*** Opening Data records ***

/-- The exchanges between lanes (R297 to R301). -/
def exchanges : Instr → Option ResultForm
  | .shfl _ => some ⟨fun f => [srcTyped f.ty f.sa, srcRaw f.sb], fun f => f.ty.wide, fun f => f.ty.signed,
      fun w f x j =>
        let k := (x 1 j).toNat % 2 ^ 32
        let src : Option Nat := match f.mod.toNat with
          | 0 => some (k % 32)
          | 1 => if k ≤ j then some (j - k) else none
          | 2 => if j + k ≤ 31 then some (j + k) else none
          | _ => some (j ^^^ (k % 32))
        match src with
        | some i => if i ∈ w.act then x 0 i else x 0 j
        | none => x 0 j⟩
  | .vote _ => some ⟨fun f => [srcRaw f.sa], fun _ => false, fun _ => false, fun w f x _ =>
      let n := (trueLanes w (x 0)).length
      let yes : Bool := match f.mod.toNat with
        | 0 => n = w.act.length
        | 1 => n ≠ 0
        | _ => n = 0 || n = w.act.length
      if yes then 1 else 0⟩
  | .ballot _ => some ⟨fun f => [srcRaw f.sa], fun _ => false, fun _ => false, fun w _ x _ =>
      (laneMask (trueLanes w (x 0))).setWidth 64⟩
  | .redadd _ => some ⟨one, fun f => f.ty.wide, fun f => f.ty.signed, fun w f x _ =>
      if f.ty = .f32 then
        w64 (treeSum 5 ((List.range 32).map fun i => if i ∈ w.act then (x 0 i).toNat else 0x80000000))
      else loOf f.ty (w.act.map fun i => valOf f.ty (x 0 i)).sum⟩
  | .redmax _ => some ⟨one, fun f => f.ty.wide, fun f => f.ty.signed, fun w f x _ =>
      let top := w.act.tail.foldl (fun m i => extremum f.ty true m (x 0 i)) (x 0 w.low)
      if f.ty = .f32 ∧ Fmt.f32.decode top.toNat = .nan then w64 Fmt.f32.nanCode else top⟩
  | .scan _ => some ⟨one, fun f => f.ty.wide, fun f => f.ty.signed, fun w f x j =>
      let lane := match f.dst with | .s _ => w.act.getLast?.getD 0 | _ => j
      let upTo := w.act.takeWhile fun i => i ≠ lane
      let l := if f.mod.getLsbD 0 then upTo else upTo ++ [lane]
      match l.map (x 0) with
      | [] => scanIdentity (f.mod.toNat / 2) f.ty
      | a :: rest => rest.foldl (scanCombine (f.mod.toNat / 2) f.ty) a⟩
  | _ => none

/-- Every form whose one effect is a result written to its destination, but for those of `bitwise`. -/
def resultForm (i : Instr) : Option ResultForm :=
  arithmetic i <|> counts i <|> selects i <|> floats i <|> exchanges i

/-- A result form executes: whatever its sources gave, the result that `k` says is written to DST, and
nothing else happens beyond the sources' own reads. -/
def Writes (table : Instr → Option ResultForm) : Prop :=
  ∀ (i : Instr) (k : ResultForm) (s s₁ t : State) (w : Who) (fm : Form) (f : Fields)
    (vals : List (Nat → DWord)),
    table i = some k → Issues i s w fm f →
    readSrcs w f.imm (k.srcs f) (onward s w fm) = .ok (vals, s₁) →
    writeDst w f.dst (k.wide f) (k.signed f) (k.value w f fun n => vals.getD n fun _ => 0) s₁ = .ok ((), t) →
    exec i s = .next t

end Sys2Proof.Claims

open Sys2Proof Sys2Proof.Machine Sys2Proof.Claims

/-! ## Encodings -/

/-- DECODE AND ENCODE AGREE (R16, R28, R48): the word of a well-formed instruction of any form, with every operand at
every value the encoding admits, decodes to that instruction. -/
def Obligations.DecodeOfEncode : Prop :=
  ∀ (i : Instr) (w : BitVec 96), i.wellFormed = true → encode i = some w → decode w = .ok i

/-- EACH WORD HAS ONE MEANING (R16, R30, R31, R51): a word that decodes is the word that its instruction encodes to,
and the instruction is well formed; decoding the word of a well-formed clause header gives it back, and a word that is
accepted as a header is the word of a well-formed one. -/
def Obligations.EncodeOfDecode : Prop :=
  (∀ (w : BitVec 96) (i : Instr), decode w = .ok i → i.wellFormed = true ∧ encode i = some w) ∧
  (∀ h : Header, h.wellFormed = true → decodeHeader (encodeHeader h) = some h) ∧
    ∀ (x : BitVec 96) (h : Header), decodeHeader x = some h → h.wellFormed = true ∧ encodeHeader h = x

/-! ## Register forms -/

/-- PLAIN SOURCES ARE READ AS THEY STAND (R19 to R22, R24, R243, R244): sources that are registers of the issuer,
immediates, or special registers other than `$dq` to which the manual gives a value in this agent are read without
changing the machine, each lane taking its own register, its group's scalar, the immediate or the special register. -/
def Obligations.PlainSourcesRead : Prop :=
  ∀ (s : State) (w : Who) (imm : BitVec 32) (l : List SrcSpec),
    (∀ sp ∈ l, plainSrc w sp.opnd = true ∨ ∃ r, sp.opnd = .spec r ∧ r ≠ .dq ∧ (s.special w 0 r).isSome = true) →
    readSrcs w imm l s = .ok (l.map fun sp => srcValue s w imm sp, s)

/-- A RESULT LANDS IN ITS DESTINATION AND NOWHERE ELSE (R17, R22, R24, R242): for a destination that is a register or
predicate of the issuer the write succeeds; every register that the destination names for a lane that takes part holds
that lane's result (a pair its two words, a k register the extended result, a scalar the lowest lane's, p15 stays
true); every other register and predicate of the issuer, and everything else of the machine, is unchanged. -/
def Obligations.ResultLands : Prop :=
  ∀ (s : State) (w : Who) (o : Opnd) (wide signed : Bool) (v : Nat → DWord),
    plainDst w o = true → w.takesPart = true → (w.front = true → ∃ p, s.prog? w.agent = some p) →
    (w.front = false → ∃ g, s.group? w.agent = some g ∧ g.lanes.length = 32) →
    (∀ i ∈ w.act, i < 32) → w.act.Nodup →
    ∃ t, writeDst w o wide signed v s = .ok ((), t) ∧
      (∀ e ∈ landings w o wide signed v, ∀ n j, e.1 ≠ .p n j →
        readRef t w e.1 = e.2) ∧
      (∀ e ∈ landings w o wide signed v, ∀ n j, e.1 = .p n j →
        readRef t w e.1 = if j = 15 then 1 else e.2) ∧
      (∀ r, r ∉ (destRefs w o wide).map (·.2) → readRef t w r = readRef s w r) ∧
      (∃ g p, t = (s.updGroup w.agent g).updProg w.agent p) ∧
      (∀ n, (t.groupOf w).flag n = (s.groupOf w).flag n ∧ (t.progOf w).flag n = (s.progOf w).flag n) ∧
      (t.groupOf w).w = (s.groupOf w).w ∧ (t.groupOf w).quads = (s.groupOf w).quads

/-! ## Results of the register forms -/

/-- INTEGER ARITHMETIC (R246): each form executes and writes the exact result of its operands read under TYPE, fitted,
cut to the low half, or its high half. -/
def Obligations.IntegerArithmetic : Prop := Writes arithmetic

/-- ADD WITH CARRY (R247). In a lane p13 goes in, the carry of the unsigned sum comes out in p13 of every lane that
takes part, and DST is written after p13. A program of the front thread has no predicate: the carry that goes in is a
free value, one bit for the instruction, and none comes out. Where a clause rests on a choice of the model, see log
entry 13. -/
def Obligations.AddWithCarry : Prop :=
  ∀ (s s₁ : State) (w : Who) (fm : Form) (f : Fields) (a b : Nat → DWord),
    Issues (.addc f) s w fm f → readSrcs w f.imm (two f) (onward s w fm) = .ok ([a, b], s₁) →
    let n := 2 ^ tyBits f.ty
    let lane (i : Nat) : Nat := match f.dst with | .s _ => w.low | _ => i
    let sum (carry : Nat → Bool) (i : Nat) : Nat :=
      (a (lane i)).toNat % n + (b (lane i)).toNat % n + (if carry (lane i) then 1 else 0)
    (w.front = false → let c (i : Nat) : Bool := ((s₁.groupOf w).lane i).pred 13
      ∀ t, writeDst w f.dst f.ty.wide f.ty.signed (fun i => w64 (sum c i % n))
          (s₁.updGroup w.agent fun g => g.updLanes w.act fun i l => l.setPred 13 (decide (n ≤ sum c i))) = .ok ((), t) →
        exec (.addc f) s = .next t) ∧
    (w.front = true → ∃ c : Bool, ∀ t,
      writeDst w f.dst f.ty.wide f.ty.signed (fun i => w64 (sum (fun _ => c) i % n)) { s₁ with free := s₁.free + 1 } =
        .ok ((), t) → exec (.addc f) s = .next t)

/-- LOGIC, SHIFTS AND BIT FIELDS (R248, R249, and `brev` of R250), bit by bit: each form executes and writes a value
whose bits below the width of TYPE are those of its rule. -/
def Obligations.BitForms : Prop :=
  ∀ (i : Instr) (srcs : Fields → List SrcSpec) (bit : Fields → DWord → DWord → DWord → Nat → Bool)
    (s s₁ : State) (w : Who) (fm : Form) (f : Fields) (vals : List (Nat → DWord)),
    bitwise i = some (srcs, bit) → Issues i s w fm f →
    readSrcs w f.imm (srcs f) (onward s w fm) = .ok (vals, s₁) →
    ∃ r : Nat → DWord,
      (∀ j k, k < tyBits f.ty → (r j).getLsbD k =
        bit f (vals.getD 0 (fun _ => 0) j) (vals.getD 1 (fun _ => 0) j) (vals.getD 2 (fun _ => 0) j) k) ∧
      ∀ t, writeDst w f.dst f.ty.wide f.ty.signed r s₁ = .ok ((), t) → exec i s = .next t

/-- COUNTS AND THE BYTE PERMUTATION (R250): the number of set bits, of zero bits above the highest and below the
lowest set bit (the width where there is none), and the bytes that the nibbles choose. -/
def Obligations.CountForms : Prop := Writes counts

/-- SELECT, COMPARE, PREDICATES AND MOVE (R251 to R254). -/
def Obligations.SelectForms : Prop := Writes selects

/-- CONSTANTS, ADDRESSES AND SPECIAL REGISTERS (R255 to R258): `movi` executes and writes one half of its destination,
the other half keeping its value; `lea` executes and gives the effective address, a window address of a lane turned
into what the window leads to; `swr` executes, keeps the lowest lane's value as the starting index of the gang's next
instruction, and changes no register; `srd` whose lanes name registers other than `$dq` executes and gives each lane
the register of its index, 0 for an index that R20 does not list, and a free value for a register to which the manual
gives no value in this agent; `srd` whose lanes all name `$dq`, with a source that pops nothing, executes, pops the
decision queue once and gives each lane the decision, p14 saying whether it got one. Where a clause rests on a choice of
the model, see log entry 15. -/
def Obligations.MoveForms : Prop :=
  (∀ (s : State) (w : Who) (fm : Form) (f : Fields), Issues (.movi f) s w fm f → plainDst w f.dst = true →
    ∃ t, exec (.movi f) s = .next t ∧
      (∀ e ∈ dstRefs w f.dst, ∀ (i n : Nat), w.act.contains i = true → i < 32 →
        ((s.groupOf w).lanes.length = 32) →
        (e.2 = .v i n → readRef t w (.v i (if f.mod.getLsbD 0 then n + 1 else n)) = f.imm.setWidth 64 ∧
          readRef t w (.v i (if f.mod.getLsbD 0 then n else n + 1)) =
            readRef s w (.v i (if f.mod.getLsbD 0 then n else n + 1)))) ∧
      (∀ n, f.dst = .s n → readRef t w (.s (if f.mod.getLsbD 0 then n.toNat + 1 else n.toNat)) = f.imm.setWidth 64 ∧
        readRef t w (.s (if f.mod.getLsbD 0 then n.toNat else n.toNat + 1)) =
          readRef s w (.s (if f.mod.getLsbD 0 then n.toNat else n.toNat + 1))) ∧
      (∀ n, f.dst = .k n → readRef t w (.k n.toNat) =
        if f.mod.getLsbD 0 then f.imm ++ (readRef s w (.k n.toNat)).setWidth 32
        else ((readRef s w (.k n.toNat)).extractLsb' 32 32) ++ f.imm)) ∧
  (∀ (s s₁ t : State) (w : Who) (fm : Form) (f : Fields) (ea : Nat → Nat),
    Issues (.lea f) s w fm f → readEa w f (onward s w fm) = .ok (ea, s₁) →
    writeDst w f.dst true false (fun i => w64 (if w.front = false ∧ inWindow (ea i) = true
      then s₁.windowTarget w i (ea i - Config.privBase) else ea i)) s₁ = .ok ((), t) →
    exec (.lea f) s = .next t) ∧
  (∀ (s s₁ : State) (w : Who) (fm : Form) (f : Fields) (a : Nat → DWord),
    Issues (.swr f) s w fm f → readSrcs w f.imm [srcRaw f.sa] (onward s w fm) = .ok ([a], s₁) →
    ∃ t, exec (.swr f) s = .next t ∧ (∀ r, readRef t w r = readRef s₁ w r) ∧
      ((s₁.group? w.agent).isSome → (t.groupOf w).pix = (a w.low).toNat % 2 ^ 32 ∧
        (t.groupOf w).pixBy = some w.latch.gang)) ∧
  (∀ (s s₁ s₂ t : State) (w : Who) (fm : Form) (f : Fields) (a d : Nat → DWord) (got : Nat → Bool),
    Issues (.srd f) s w fm f → readSrcs w f.imm [srcRaw f.sa] (onward s w fm) = .ok ([a], s₁) →
    popsNothing w f.sa = true → (∀ i ∈ w.low :: w.act, (a i).toNat % 2 ^ 32 = 266) →
    popDecision w s₁ = .ok ((d, got), s₂) →
    let s₃ : State := s₂.updGroup w.agent fun y => y.updLanes w.act fun i l => l.setPred 14 (got i)
    writeDst w f.dst false false (fun i => ((d i).setWidth 32).setWidth 64) { s₃ with free := s₃.free + 1 } =
      .ok ((), t) →
    exec (.srd f) s = .next t) ∧
  ∀ (s s₁ t : State) (w : Who) (fm : Form) (f : Fields) (a : Nat → DWord),
    Issues (.srd f) s w fm f → readSrcs w f.imm [srcRaw f.sa] (onward s w fm) = .ok ([a], s₁) →
    let lane (i : Nat) : Nat := match f.dst with | .s _ => w.low | _ => i
    (∀ i ∈ w.low :: w.act, (a (lane i)).toNat % 2 ^ 32 ≠ 266) →
    writeDst w f.dst false false (fun i =>
      match Sreg.ofIndex ((a (lane i)).toNat % 2 ^ 32) with
      | none => 0
      | some r => ((s₁.special w (lane i) r).getD
          (w32 (Config.freeNat (Config.freeNat s₁.free + i)))).setWidth 64)
      { s₁ with free := s₁.free + 1 } = .ok ((), t) →
    exec (.srd f) s = .next t

/-- FLOATING POINT (R285 to R294): each form executes and writes the result of its operation in the format of TYPE,
element by element for h2. Where a clause rests on a choice of the model, see log entry 11. -/
def Obligations.FloatForms : Prop := Writes floats

/-- NaN RULES (R286, R288, R289), in every format: fmin and fmax give the other operand unchanged where exactly one is
a NaN and the canonical NaN where both are; every comparison relation but `.nan` is false with a NaN, and `.nan` is
true; an addition, multiplication or fused multiply-add with a NaN gives the canonical NaN. -/
def Obligations.NaNRules : Prop :=
  ∀ (g : Fmt) (a b c m : Nat), g ∈ [Fmt.f16, Fmt.bf16, Fmt.f32, Fmt.f64] → g.decode a = .nan →
    (g.decode b ≠ .nan → ∀ mx, fminmax g mx a b = b ∧ fminmax g mx b a = b) ∧
    (g.decode b = .nan → ∀ mx, fminmax g mx a b = g.nanCode) ∧
    (∀ rel < 7, fcmpHolds rel (g.decode a) (g.decode b) = false ∧ fcmpHolds rel (g.decode b) (g.decode a) = false) ∧
    fcmpHolds 7 (g.decode a) (g.decode b) = true ∧
    faddBits g m a b = g.nanCode ∧ faddBits g m b a = g.nanCode ∧ fmulBits g m a b = g.nanCode ∧
    ffmaBits g m a b c = g.nanCode ∧ ffmaBits g m b c a = g.nanCode

/-- LANE EXCHANGE (R297 to R301): a shuffle takes the value of the chosen lane where it takes part and the lane's own
otherwise; votes, ballots and reductions give every lane one result over the lanes that take part; a scan combines in
ascending lane order. -/
def Obligations.ExchangeForms : Prop := Writes exchanges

*** Closing Data records ***

What you should do:
Proceeding from the line containing "the other half" through the line containing "into what the", transcribe the lines above exactly, both end lines included.

Output for this task:
the other half keeping its value; `lea` executes and gives the effective address, a window address of a lane turned
into what the window leads to; `swr` executes, keeps the lowest lane's value as the starting index of the gang's next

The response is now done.